The Public Interest

Pollution deadlines and the coalition for failure

R. Shep Melnick

Spring 1984

AT first the activity on the floor of the House of Representatives seemed ordinary enough. Representative Henry Waxman (D-California), chairman of the subcommittee with jurisdiction over the Clean Air Act, and one of Congress’s staunchest supporters of rigorous environmental regulation, was engaged in yet another battle with his formidable committee chairman, Representative John Dingell (D-Michigan), known to some as “Tailpipe Johnny” for his annual efforts to relax auto emission standards. But this time something had gone awry.
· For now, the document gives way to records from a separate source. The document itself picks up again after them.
theorem met_StashWords :
    (let i := Instr.cstash 7 15 false 0
     let s := stashing [] (ready .c i stashCore)
     let x := cmdOf i stashCore
     let r := x.snap.ly[7]
     CanStart .c i 0 s s.core 0 x ∧ stashIssue r (s.setCore s.core) = .ok ((), s.setCore s.core) ∧ x.progress = 0 ∧
      s.grottoServes s.curCtx = true ∧ s.grotto.find 0x0F0000 = none ∧ lyFmt r ≤ 10 ∧ s.grotto.entries.length < 4096 ∧
      s.freeFrames ((lyBytes r + 4095) / 4096) = some [0]) ∧
    (let i := Instr.cstash 7 15 false 0
     let s := goesOn i [] [stash0 .placing]
     let x := startedCmd i []
     let v := stOf (stashElems x.snap.ly[7] (chunkPos x.snap.ly[7] (x.progress - 1)) s)
     GoesOn .c i s 0 x ∧ x.progress ≠ 0 ∧ s.grotto.find 0x0F0000 = some (stash0 .placing) ∧
      isOk (stashElems x.snap.ly[7] (chunkPos x.snap.ly[7] (x.progress - 1)) s) = true ∧ v.grotto = s.grotto ∧
      v.core.cq = s.core.cq) ∧
    (∀ st ∈ [StashState.resident, .ready, .dropped],
     let i := Instr.cfetch 7 15 true 0
     let s := stashing [stash0 st] (ready .c i stashCore)
     let x := cmdOf i stashCore
     let r := x.snap.ly[7]
     CanStart .c i 0 s s.core 0 x ∧
      checkRecords (some (r, List.range (lyCount r))) [] [] (s.setCore s.core) = .ok ((), s.setCore s.core) ∧
      x.progress = 0 ∧ x.pushes = [] ∧ lySpace r ≠ 3 ∧ s.core.qroom 7 = true ∧
      s.grotto.find 0x0F0000 = some (stash0 st)) ∧
    (let i := Instr.cfetch 7 15 true 0
     let s := goesOn i [(7, 0)] [stash0 .resident]
     let x := startedCmd i [(7, 0)]
     GoesOn .c i s 0 x ∧ x.progress ≠ 0 ∧ x.pushes = [(7, 0)] ∧ s.grotto.find 0x0F0000 = some (stash0 .resident) ∧
      (stash0 .resident).slot = 128 ∧ lyBytes x.snap.ly[7] = (stash0 .resident).bytes ∧
      isOk (let ps := chunkPos x.snap.ly[7] (x.progress - 1)
        writeElems x.iseq x.snap.ly[7] false
          (ps.zip (frameElems x.snap.ly[7] (readBytes s.mem (s.grotto.frame 0) 4096) ps.length)) s) = true) ∧
    (let i := Instr.cdrop 15 0
     let s := stashing [stash0 .dropped] (ready .c i stashCore)
     CanStart .c i 0 s s.core 0 (cmdOf i stashCore) ∧ s.grotto.find 0x0F0000 = some (stash0 .dropped)) ∧
    (let i := Instr.cpref true 0
     let f := fun (c : Core) => { c with q := c.q.set 15 [0x3FFFF] }
     let s := stashing [] (ready .c i f)
     CanStart .c i 0 s s.core 0 (cmdOf i f) ∧ s.core.qreg 15 ≠ [] ∧ ((s.core.qreg 15).headD 0).toNat < 2 ^ 18) := by
  have here : ∀ (es : List StashEntry) (i : Instr) (f : Core → Core), free f = true →
      CanStart .c i 0 (stashing es (ready .c i f)) (stashing es (ready .c i f)).core 0 (cmdOf i f) :=
    fun _ i f h => startsIn .c i f _ rfl rfl h
  refine ⟨⟨here _ _ _ (by decide +kernel), checked (.stashIssue _) (by decide +kernel), by decide +kernel⟩,
    ⟨⟨rfl, rfl, rfl, rfl⟩, by decide +kernel⟩, ?_, ⟨⟨rfl, rfl, rfl, rfl⟩, by decide +kernel⟩,
    ⟨here _ _ _ (by decide +kernel), by decide +kernel⟩, ⟨here _ _ _ (by decide +kernel), by decide +kernel⟩⟩
  intro st hst
  refine ⟨here _ _ _ (by decide +kernel), checked (.checkRecords _ _ _) ?_, ?_⟩
  all_goals fin_cases hst <;> decide +kernel

/-- Context 1 in a state; its tables map VA 0 to 1 GiB. -/
def inState (st : CtxState) : State := { (withCtx fun x => { x with state := st, ptroot := 0x8000000 }) with
  mem := memOf [(0x8000000, 0x8001001), (0x8001000, 0x8002001), (0x8002000, 0xFB)] }

/-- The first number of the next state of an outcome. -/
def nextOf (o : Host.Outcome State Fault Refusal) : State :=
  match o with
  | .next t => t
  | _ => State.reset

/-- It is one. -/
def isNext (o : Host.Outcome State Fault Refusal) : Bool :=
  match o with
  | .next _ => true
  | _ => false

/-- A PREEMPT or SETPRIO of an unknown context, CREATE of a known one, with every slot in use, of a record of zeros and
of one that is in order; BIND, LAUNCH into the pool and with no room, SETPRIO of 255 and 256, PREEMPT, RESUME and DESTROY
in the states that take them and in states that do not; a drain that begins; a BIND whose addresses are not mapped and one
whose scale map is empty at an entry. -/
theorem met_MailboxCommandsComplete :
    s0.mailboxFree = true ∧ s0.slotOf 7 = none ∧ s0.slotOf 1 = some 0 ∧ RingRoom (afterTaking s0) ∧
    (let s := { s0 with ctxs := Vector.replicate 16 (s0.ctxs[0]) }
     s.mailboxFree = true ∧ s.slotOf 7 = none ∧ (∀ k : Fin 16, s.ctxs[k].state ≠ .free ∧ s.ctxs[k].state ≠ .retired) ∧
      RingRoom (afterTaking s)) ∧
    ((s0.ctxs[1]).state = .free ∧ (∀ j : Fin 16, j < 1 → s0.ctxs[j].state ≠ .free ∧ s0.ctxs[j].state ≠ .retired) ∧
      s0.inMemory 0x10000 256 = true ∧ recordOk (readLE s0.mem 0x10000 256) 7 = false ∧
      recordOk (readLE (writeLE s0.mem 0x10000 2 7) 0x10000 256) 7 = true) ∧
    (s0.ctxs[0]).state ≠ .loaded ∧
    (let s := inState .loaded
     s.mailboxFree = true ∧ (afterTaking s).validated (s.ctxs[0]) = true ∧ ((afterTaking s).loadSmap 1).isSome = true ∧
      RingRoom ((((afterTaking s).loadSmap 1).getD s).modCtx 1 fun x => { x with state := .runnable })) ∧
    (let s := afterTaking launchState
     let r := hostRecord 1 0x20000 (s.clearPath .mailbox)
     let b := (valOf (0, none) r).1
     let rec_ : PoolRec := {
       ctx := 1, record := parseLaunch b, depth := 0, copy := none, desc := 0x40000, ready := none, reserve := false
       pick := none }
     launchState.mailboxFree = true ∧ isOk r = true ∧ (valOf (0, none) r).2 = some 0x40000 ∧
      launchRefusal b (stOf r).ncore ((stOf r).ctxOf 1).cores false = none ∧ ((stOf r).submit rec_).isSome = true ∧
      RingRoom (((stOf r).submit rec_).getD s)) ∧
    (let s := afterTaking { launchState with ctxs := launchState.ctxs.set 0 { launchState.ctxs[0] with
       spill := [rec0], spilln := 1 } }
     let r := hostRecord 1 0x20000 (s.clearPath .mailbox)
     let b := (valOf (0, none) r).1
     isOk r = true ∧ (valOf (0, none) r).2 = some 0x40000 ∧
      launchRefusal b (stOf r).ncore ((stOf r).ctxOf 1).cores false = none ∧
      (stOf r).submit {
        ctx := 1, record := parseLaunch b, depth := 0, copy := none, desc := 0x40000, ready := none, reserve := false
        pick := none } = none ∧ RingRoom (stOf r)) ∧
    ((s0.ctxs[0]).state ≠ .error ∧ (255 : DWord).toNat < 256 ∧ 256 ≤ (256 : DWord).toNat) ∧
    (((inState .runnable).ctxs[0]).state = .runnable ∧ ((inState .trapped).ctxs[0]).state = .trapped ∧
      ((inState .error).ctxs[0]).state = .error) ∧
    (((inState .running).ctxs[0]).state = .running ∧ ((inState .faultWait).ctxs[0]).state = .faultWait ∧
      (let v := (afterTaking (inState .running)).startDrain 1 .save
       v.slotOf 1 = some 0 ∧ (v.ctxs[0]).state = .draining ∧
        ∀ m : Fin 16, (v.ctxs[m]).state = .draining → (v.ctxs[m]).awaiting ≠ [])) ∧
    (let s := { (withCtx fun x => { x with state := .loaded, ptroot := 0x8000000, shapen := 1, shapes := 0x40000000 }) with
       mem := (inState .loaded).mem }
     (afterTaking s).validated (s.ctxs[0]) = false ∧
      RingRoom { (afterTaking s) with
        ctxs := s.ctxs.set 0 { s.ctxs[0] with state := .error, status := BitVec.ofNat 16 (0x80 + 0x7F * 256) } }) ∧
    (let s := { (withCtx fun x => { x with state := .loaded, ptroot := 0x8000000, scalemap := 0x10000 }) with
       mem := writeLE (inState .loaded).mem 0x10018 1 1 }
     (afterTaking s).validated (s.ctxs[0]) = true ∧ (afterTaking s).loadSmap 1 = none) ∧
    ((s0.ctxs[0]).state ≠ .saved ∧ (s0.ctxs[0]).state ≠ .trapped ∧
      (let s := afterTaking (inState .saved)
       (s.loadSmap 1).isSome = true ∧ (match ((s.loadSmap 1).getD s).loadImages 1 [] with
         | .ok (_, cs) => decide (cs = [])
         | .error _ => false) = true)) ∧
    (let s := inState .runnable
     s.mailboxFree = true ∧ RingRoom ((afterTaking s).retireCtx 1)) := by
  unfold RingRoom
  and_intros <;> decide +kernel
Waxman was endorsing an appropriation bill rider that would prevent the Environmental Protection Agency (EPA) from imposing a construction ban on states failing to meet the Clean Air Act’s 1982 deadline for attaining health-based air quality standards. He and his allies railed against former EPA Administrator Anne Gorsuch Burford’s threat to impose such a ban in the 213 counties throughout the nation that exceeded those standards, calling her action “heavy-handed” and advising her successor to be more “’flexible” in accommodating states that make “good faith” efforts to comply with the act. Dingell—who in 1982 led an effort to weaken the entire Clean Air Act---opposed Waxman’s rider, warning, “’If you vote for this amendment, you are voting for dirty air.’” No wonder one House member announced that she was “astounded at this debate” of June 2, 1983, and another admitted to being “totally confused.”